### Excerpted records
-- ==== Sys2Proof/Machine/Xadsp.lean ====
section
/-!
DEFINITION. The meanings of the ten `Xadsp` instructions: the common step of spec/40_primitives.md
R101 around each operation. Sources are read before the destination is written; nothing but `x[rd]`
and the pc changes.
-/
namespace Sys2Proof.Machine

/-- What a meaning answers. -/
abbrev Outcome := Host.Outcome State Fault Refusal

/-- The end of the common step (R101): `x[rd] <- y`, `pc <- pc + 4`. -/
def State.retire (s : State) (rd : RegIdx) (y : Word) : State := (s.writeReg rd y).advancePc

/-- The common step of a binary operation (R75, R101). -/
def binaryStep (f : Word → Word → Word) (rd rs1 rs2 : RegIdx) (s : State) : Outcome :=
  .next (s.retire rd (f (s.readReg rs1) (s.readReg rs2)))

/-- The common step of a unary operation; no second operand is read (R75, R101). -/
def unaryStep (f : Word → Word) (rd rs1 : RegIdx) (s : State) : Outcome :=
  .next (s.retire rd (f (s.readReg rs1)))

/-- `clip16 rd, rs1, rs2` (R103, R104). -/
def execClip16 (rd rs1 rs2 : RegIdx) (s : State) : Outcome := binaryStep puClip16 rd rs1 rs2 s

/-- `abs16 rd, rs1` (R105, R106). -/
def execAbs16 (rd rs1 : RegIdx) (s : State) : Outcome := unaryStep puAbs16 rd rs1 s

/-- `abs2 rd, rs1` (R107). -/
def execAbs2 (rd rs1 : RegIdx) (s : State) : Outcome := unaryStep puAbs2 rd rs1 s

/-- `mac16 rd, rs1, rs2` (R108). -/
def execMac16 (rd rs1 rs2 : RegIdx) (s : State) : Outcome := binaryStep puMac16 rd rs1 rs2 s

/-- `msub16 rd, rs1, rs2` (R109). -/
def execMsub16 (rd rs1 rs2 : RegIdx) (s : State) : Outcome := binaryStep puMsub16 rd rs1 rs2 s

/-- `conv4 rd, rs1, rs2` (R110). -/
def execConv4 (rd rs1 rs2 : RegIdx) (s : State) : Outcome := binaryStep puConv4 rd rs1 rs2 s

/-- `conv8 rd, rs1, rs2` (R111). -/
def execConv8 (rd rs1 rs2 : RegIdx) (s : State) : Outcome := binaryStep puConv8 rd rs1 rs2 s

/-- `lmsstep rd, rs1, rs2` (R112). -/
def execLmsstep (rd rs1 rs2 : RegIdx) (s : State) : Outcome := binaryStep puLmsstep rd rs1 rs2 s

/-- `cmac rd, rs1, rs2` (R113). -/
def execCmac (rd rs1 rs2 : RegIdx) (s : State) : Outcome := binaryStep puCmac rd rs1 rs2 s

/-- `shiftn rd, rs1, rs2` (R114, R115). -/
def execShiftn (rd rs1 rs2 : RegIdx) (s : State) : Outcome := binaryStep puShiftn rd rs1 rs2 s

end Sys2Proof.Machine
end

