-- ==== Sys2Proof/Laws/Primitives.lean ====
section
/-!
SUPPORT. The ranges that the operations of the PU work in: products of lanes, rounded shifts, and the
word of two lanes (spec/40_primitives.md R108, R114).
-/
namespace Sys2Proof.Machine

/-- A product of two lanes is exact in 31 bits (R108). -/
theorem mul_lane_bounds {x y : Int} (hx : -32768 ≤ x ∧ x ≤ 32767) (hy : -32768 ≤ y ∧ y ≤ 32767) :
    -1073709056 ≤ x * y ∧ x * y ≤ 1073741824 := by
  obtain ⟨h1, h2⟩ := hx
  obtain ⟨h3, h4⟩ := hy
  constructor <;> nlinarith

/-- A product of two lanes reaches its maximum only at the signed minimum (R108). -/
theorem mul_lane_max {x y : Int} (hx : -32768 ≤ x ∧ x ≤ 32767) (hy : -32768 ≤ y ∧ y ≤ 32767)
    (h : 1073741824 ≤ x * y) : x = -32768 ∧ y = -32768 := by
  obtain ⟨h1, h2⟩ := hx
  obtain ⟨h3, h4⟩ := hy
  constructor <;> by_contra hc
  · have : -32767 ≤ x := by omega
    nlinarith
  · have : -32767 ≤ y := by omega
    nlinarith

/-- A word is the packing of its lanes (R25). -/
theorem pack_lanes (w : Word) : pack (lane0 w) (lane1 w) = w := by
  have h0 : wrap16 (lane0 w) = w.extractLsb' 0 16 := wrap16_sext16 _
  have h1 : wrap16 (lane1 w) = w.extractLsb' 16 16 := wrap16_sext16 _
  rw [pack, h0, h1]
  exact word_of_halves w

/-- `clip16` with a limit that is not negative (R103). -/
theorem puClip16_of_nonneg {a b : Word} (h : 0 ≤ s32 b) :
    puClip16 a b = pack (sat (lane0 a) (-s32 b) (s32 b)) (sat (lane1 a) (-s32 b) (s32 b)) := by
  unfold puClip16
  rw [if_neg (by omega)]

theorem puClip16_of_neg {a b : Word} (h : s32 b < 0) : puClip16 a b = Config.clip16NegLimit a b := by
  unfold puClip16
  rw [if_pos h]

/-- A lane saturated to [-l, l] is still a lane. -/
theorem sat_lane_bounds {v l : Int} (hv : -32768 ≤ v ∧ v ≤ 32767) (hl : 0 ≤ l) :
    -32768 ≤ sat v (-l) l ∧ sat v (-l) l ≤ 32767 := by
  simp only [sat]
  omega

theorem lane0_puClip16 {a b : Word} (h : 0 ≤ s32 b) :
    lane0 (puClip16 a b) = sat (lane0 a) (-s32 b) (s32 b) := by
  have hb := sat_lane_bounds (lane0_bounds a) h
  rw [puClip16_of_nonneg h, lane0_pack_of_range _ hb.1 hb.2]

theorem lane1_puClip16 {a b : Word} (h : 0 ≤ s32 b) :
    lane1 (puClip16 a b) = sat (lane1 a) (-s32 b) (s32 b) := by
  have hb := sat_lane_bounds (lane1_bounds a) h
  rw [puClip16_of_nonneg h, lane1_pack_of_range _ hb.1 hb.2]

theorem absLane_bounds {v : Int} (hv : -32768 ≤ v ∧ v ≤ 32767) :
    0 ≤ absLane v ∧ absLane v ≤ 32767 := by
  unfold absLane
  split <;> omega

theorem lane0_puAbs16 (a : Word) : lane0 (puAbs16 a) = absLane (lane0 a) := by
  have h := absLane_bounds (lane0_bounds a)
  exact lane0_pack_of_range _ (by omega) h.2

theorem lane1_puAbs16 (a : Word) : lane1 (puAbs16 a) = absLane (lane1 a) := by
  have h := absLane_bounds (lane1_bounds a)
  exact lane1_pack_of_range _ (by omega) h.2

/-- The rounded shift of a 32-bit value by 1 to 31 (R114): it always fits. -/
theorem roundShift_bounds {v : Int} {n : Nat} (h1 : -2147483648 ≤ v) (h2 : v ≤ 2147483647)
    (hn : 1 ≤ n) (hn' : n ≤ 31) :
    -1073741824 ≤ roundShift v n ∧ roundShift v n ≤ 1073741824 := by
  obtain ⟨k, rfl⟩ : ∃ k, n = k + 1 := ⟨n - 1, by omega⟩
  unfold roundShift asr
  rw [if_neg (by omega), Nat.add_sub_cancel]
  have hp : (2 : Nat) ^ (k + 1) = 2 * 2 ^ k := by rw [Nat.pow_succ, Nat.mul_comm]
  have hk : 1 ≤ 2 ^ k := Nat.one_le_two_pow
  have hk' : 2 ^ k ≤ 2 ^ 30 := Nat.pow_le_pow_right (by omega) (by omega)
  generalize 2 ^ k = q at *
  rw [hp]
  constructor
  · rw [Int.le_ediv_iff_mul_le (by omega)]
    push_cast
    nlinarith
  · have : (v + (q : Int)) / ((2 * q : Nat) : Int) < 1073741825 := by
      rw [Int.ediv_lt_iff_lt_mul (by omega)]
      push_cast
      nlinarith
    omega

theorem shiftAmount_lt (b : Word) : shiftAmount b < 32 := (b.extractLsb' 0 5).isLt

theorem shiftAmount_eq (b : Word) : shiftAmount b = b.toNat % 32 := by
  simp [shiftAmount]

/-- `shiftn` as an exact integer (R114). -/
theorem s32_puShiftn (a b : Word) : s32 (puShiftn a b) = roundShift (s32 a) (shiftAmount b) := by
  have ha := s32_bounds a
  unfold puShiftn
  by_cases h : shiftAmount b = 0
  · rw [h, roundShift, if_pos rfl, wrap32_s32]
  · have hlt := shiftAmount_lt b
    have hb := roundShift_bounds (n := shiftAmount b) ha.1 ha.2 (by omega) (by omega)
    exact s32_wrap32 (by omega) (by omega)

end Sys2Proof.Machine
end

...

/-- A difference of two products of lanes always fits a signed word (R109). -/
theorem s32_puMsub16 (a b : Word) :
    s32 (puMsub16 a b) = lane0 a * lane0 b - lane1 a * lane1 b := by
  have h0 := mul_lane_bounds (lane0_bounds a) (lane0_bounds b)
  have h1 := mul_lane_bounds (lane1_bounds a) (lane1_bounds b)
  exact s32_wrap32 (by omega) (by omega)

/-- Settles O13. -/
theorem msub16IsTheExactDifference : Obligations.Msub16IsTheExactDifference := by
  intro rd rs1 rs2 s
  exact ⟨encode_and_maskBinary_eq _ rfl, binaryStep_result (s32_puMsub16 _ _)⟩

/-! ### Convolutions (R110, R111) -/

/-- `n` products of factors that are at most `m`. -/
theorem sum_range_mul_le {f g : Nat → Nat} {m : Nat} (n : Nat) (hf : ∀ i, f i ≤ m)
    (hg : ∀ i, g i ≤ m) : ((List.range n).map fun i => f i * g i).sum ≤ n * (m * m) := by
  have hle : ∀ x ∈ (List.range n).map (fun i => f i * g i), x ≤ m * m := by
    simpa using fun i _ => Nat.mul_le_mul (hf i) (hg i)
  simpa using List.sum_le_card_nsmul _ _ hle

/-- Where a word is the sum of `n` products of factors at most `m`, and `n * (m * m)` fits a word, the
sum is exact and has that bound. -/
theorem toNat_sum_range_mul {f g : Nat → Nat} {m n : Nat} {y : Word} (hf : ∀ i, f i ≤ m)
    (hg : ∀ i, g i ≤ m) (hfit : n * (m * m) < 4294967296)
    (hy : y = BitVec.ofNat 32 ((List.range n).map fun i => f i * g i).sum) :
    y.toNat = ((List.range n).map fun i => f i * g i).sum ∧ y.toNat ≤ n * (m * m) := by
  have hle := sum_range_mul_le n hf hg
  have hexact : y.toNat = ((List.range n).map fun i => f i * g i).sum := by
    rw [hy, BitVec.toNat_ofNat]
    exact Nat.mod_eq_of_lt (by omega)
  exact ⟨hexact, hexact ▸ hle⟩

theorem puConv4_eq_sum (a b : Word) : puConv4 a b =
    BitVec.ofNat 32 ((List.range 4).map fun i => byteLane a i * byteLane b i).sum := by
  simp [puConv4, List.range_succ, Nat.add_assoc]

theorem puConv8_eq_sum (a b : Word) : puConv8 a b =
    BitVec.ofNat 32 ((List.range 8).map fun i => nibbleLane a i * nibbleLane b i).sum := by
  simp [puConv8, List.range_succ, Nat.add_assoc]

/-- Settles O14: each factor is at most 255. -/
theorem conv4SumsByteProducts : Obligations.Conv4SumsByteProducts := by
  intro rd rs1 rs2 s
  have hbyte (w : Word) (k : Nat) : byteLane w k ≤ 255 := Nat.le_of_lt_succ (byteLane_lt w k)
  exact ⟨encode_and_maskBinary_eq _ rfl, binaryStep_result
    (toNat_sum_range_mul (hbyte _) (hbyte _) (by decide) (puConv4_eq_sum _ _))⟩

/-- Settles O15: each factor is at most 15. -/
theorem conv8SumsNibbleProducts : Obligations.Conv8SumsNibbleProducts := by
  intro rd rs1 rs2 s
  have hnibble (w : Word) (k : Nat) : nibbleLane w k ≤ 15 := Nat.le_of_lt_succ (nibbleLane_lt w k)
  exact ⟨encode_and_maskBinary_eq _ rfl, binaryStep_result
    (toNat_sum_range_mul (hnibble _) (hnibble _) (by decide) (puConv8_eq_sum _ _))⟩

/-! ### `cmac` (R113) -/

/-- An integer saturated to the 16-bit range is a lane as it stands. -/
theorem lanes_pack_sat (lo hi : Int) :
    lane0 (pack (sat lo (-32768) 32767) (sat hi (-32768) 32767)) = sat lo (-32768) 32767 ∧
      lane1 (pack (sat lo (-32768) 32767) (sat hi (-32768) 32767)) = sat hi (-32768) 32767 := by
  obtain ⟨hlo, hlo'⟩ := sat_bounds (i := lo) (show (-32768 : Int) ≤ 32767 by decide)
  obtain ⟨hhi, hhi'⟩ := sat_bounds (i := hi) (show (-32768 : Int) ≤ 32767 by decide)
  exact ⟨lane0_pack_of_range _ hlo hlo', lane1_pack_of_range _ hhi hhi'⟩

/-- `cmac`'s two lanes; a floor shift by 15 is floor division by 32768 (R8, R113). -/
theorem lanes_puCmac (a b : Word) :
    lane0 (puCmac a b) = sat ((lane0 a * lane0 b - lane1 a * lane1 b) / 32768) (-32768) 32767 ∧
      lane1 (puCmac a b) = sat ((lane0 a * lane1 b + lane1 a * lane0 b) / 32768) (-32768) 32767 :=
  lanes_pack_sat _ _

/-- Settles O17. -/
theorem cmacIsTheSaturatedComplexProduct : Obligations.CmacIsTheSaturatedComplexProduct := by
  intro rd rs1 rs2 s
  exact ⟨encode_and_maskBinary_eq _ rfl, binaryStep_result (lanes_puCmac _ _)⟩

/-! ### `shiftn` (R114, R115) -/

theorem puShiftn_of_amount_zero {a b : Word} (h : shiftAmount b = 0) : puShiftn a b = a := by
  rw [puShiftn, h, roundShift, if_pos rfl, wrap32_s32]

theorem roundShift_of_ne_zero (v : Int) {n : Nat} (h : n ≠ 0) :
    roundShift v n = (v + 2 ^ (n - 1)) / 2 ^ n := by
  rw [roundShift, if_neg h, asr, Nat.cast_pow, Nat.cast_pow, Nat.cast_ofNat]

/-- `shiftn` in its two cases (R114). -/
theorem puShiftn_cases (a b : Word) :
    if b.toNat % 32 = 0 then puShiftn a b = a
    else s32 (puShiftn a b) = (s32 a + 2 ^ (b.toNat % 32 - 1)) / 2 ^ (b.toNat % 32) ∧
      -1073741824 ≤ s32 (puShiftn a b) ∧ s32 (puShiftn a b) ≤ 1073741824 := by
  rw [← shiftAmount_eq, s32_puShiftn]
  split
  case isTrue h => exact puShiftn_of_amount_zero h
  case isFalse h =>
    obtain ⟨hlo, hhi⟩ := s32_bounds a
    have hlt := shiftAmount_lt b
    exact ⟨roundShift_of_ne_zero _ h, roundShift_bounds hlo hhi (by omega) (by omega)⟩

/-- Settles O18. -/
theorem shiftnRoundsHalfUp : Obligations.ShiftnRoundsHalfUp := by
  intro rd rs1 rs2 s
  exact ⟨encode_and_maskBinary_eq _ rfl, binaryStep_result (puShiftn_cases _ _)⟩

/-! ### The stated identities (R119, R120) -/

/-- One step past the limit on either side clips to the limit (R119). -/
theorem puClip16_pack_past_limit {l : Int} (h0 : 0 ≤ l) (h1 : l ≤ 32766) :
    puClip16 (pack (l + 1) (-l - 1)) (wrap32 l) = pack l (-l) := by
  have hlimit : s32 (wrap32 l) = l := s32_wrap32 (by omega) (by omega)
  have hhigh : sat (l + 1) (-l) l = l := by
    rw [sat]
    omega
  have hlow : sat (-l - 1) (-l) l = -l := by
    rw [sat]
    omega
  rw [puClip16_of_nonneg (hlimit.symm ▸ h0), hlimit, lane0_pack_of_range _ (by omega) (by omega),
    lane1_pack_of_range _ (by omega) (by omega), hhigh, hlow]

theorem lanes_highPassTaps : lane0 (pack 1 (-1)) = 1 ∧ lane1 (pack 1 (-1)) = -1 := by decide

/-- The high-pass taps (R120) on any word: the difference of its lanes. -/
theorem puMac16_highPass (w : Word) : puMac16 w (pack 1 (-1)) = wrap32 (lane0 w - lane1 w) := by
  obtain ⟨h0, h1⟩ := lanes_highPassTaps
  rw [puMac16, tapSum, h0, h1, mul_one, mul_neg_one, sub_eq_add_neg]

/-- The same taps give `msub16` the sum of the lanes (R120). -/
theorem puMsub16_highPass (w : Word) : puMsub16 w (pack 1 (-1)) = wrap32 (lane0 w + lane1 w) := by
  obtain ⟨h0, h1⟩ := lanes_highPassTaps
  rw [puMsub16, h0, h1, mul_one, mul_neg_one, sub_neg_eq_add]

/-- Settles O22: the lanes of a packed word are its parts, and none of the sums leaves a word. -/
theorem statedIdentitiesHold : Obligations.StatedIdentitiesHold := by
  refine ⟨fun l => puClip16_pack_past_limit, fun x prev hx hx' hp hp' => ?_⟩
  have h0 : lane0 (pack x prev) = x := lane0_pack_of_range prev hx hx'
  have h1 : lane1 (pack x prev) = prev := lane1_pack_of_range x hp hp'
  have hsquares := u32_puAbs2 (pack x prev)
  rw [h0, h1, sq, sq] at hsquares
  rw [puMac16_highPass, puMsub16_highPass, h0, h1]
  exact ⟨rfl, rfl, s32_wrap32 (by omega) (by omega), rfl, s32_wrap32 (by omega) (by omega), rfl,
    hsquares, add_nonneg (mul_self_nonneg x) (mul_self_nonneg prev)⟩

--

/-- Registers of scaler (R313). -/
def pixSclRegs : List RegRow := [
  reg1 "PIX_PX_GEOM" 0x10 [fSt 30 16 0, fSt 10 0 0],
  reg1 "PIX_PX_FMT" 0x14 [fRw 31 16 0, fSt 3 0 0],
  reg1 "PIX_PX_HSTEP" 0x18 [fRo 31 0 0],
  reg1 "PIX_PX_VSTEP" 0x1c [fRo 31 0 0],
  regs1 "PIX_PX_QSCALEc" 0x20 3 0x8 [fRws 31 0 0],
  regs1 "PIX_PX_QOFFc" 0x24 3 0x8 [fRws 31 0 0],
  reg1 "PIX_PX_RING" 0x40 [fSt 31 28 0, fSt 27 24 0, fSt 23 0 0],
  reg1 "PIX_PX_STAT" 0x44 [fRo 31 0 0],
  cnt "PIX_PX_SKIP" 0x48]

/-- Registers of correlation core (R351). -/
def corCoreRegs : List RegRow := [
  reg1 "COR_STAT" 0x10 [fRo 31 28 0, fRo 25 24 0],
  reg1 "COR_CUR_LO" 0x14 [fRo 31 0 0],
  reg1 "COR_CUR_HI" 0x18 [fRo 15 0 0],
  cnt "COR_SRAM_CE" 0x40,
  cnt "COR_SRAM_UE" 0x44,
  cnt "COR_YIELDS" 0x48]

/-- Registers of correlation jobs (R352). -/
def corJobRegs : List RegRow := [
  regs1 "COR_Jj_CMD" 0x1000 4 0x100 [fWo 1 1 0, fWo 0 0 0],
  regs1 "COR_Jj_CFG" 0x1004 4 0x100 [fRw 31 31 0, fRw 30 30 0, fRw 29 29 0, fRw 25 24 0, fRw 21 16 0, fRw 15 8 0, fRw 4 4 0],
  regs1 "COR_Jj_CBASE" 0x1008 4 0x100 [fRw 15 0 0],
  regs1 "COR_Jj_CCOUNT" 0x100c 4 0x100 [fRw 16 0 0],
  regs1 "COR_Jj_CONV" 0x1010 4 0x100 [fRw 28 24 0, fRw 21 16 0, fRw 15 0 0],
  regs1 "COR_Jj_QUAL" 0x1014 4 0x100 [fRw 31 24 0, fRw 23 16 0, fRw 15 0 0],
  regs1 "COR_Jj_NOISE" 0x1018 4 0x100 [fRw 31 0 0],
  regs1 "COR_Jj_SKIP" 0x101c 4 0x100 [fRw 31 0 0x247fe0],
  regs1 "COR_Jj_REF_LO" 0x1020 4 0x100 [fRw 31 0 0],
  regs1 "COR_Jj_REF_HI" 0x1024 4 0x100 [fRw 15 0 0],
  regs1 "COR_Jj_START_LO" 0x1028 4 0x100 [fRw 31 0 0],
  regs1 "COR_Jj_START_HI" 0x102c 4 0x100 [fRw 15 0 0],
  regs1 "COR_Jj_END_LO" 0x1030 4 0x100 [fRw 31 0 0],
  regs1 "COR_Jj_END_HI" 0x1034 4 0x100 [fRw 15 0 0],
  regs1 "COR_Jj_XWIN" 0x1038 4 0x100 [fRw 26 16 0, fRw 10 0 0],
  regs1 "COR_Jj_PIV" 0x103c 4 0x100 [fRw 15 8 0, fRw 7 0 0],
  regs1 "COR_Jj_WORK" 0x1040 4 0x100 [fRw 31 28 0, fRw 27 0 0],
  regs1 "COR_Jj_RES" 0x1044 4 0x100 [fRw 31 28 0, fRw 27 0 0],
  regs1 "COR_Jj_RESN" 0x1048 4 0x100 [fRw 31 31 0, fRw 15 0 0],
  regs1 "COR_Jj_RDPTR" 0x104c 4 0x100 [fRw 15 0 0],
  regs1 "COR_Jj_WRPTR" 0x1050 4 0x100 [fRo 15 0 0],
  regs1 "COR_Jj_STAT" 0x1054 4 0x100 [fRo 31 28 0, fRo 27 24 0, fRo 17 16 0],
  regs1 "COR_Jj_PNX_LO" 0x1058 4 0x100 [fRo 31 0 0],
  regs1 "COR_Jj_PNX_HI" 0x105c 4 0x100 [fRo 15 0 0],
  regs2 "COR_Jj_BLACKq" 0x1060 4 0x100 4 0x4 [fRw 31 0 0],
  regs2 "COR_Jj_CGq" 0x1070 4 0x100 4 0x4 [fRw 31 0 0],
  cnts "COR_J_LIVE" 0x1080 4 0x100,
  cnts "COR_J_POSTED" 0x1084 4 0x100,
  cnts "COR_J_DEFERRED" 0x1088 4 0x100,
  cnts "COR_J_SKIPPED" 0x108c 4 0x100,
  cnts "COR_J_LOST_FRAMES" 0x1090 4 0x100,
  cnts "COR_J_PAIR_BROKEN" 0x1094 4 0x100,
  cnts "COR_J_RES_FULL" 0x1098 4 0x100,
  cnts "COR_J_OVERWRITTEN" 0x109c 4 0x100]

### What the exercise asks
The lines to extract from the data above begin with the line containing "lane0 (pack (sat" and end with the line containing "(puShiftn_cases _ _)⟩". Extract them exactly, including both.

### Result
    lane0 (pack (sat lo (-32768) 32767) (sat hi (-32768) 32767)) = sat lo (-32768) 32767 ∧
      lane1 (pack (sat lo (-32768) 32767) (sat hi (-32768) 32767)) = sat hi (-32768) 32767 := by
  obtain ⟨hlo, hlo'⟩ := sat_bounds (i := lo) (show (-32768 : Int) ≤ 32767 by decide)
  obtain ⟨hhi, hhi'⟩ := sat_bounds (i := hi) (show (-32768 : Int) ≤ 32767 by decide)
  exact ⟨lane0_pack_of_range _ hlo hlo', lane1_pack_of_range _ hhi hhi'⟩

/-- `cmac`'s two lanes; a floor shift by 15 is floor division by 32768 (R8, R113). -/
theorem lanes_puCmac (a b : Word) :
    lane0 (puCmac a b) = sat ((lane0 a * lane0 b - lane1 a * lane1 b) / 32768) (-32768) 32767 ∧
      lane1 (puCmac a b) = sat ((lane0 a * lane1 b + lane1 a * lane0 b) / 32768) (-32768) 32767 :=
  lanes_pack_sat _ _

/-- Settles O17. -/
theorem cmacIsTheSaturatedComplexProduct : Obligations.CmacIsTheSaturatedComplexProduct := by
  intro rd rs1 rs2 s
  exact ⟨encode_and_maskBinary_eq _ rfl, binaryStep_result (lanes_puCmac _ _)⟩

/-! ### `shiftn` (R114, R115) -/

theorem puShiftn_of_amount_zero {a b : Word} (h : shiftAmount b = 0) : puShiftn a b = a := by
  rw [puShiftn, h, roundShift, if_pos rfl, wrap32_s32]

theorem roundShift_of_ne_zero (v : Int) {n : Nat} (h : n ≠ 0) :
    roundShift v n = (v + 2 ^ (n - 1)) / 2 ^ n := by
  rw [roundShift, if_neg h, asr, Nat.cast_pow, Nat.cast_pow, Nat.cast_ofNat]

/-- `shiftn` in its two cases (R114). -/
theorem puShiftn_cases (a b : Word) :
    if b.toNat % 32 = 0 then puShiftn a b = a
    else s32 (puShiftn a b) = (s32 a + 2 ^ (b.toNat % 32 - 1)) / 2 ^ (b.toNat % 32) ∧
      -1073741824 ≤ s32 (puShiftn a b) ∧ s32 (puShiftn a b) ≤ 1073741824 := by
  rw [← shiftAmount_eq, s32_puShiftn]
  split
  case isTrue h => exact puShiftn_of_amount_zero h
  case isFalse h =>
    obtain ⟨hlo, hhi⟩ := s32_bounds a
    have hlt := shiftAmount_lt b
    exact ⟨roundShift_of_ne_zero _ h, roundShift_bounds hlo hhi (by omega) (by omega)⟩

/-- Settles O18. -/
theorem shiftnRoundsHalfUp : Obligations.ShiftnRoundsHalfUp := by
  intro rd rs1 rs2 s
  exact ⟨encode_and_maskBinary_eq _ rfl, binaryStep_result (puShiftn_cases _ _)⟩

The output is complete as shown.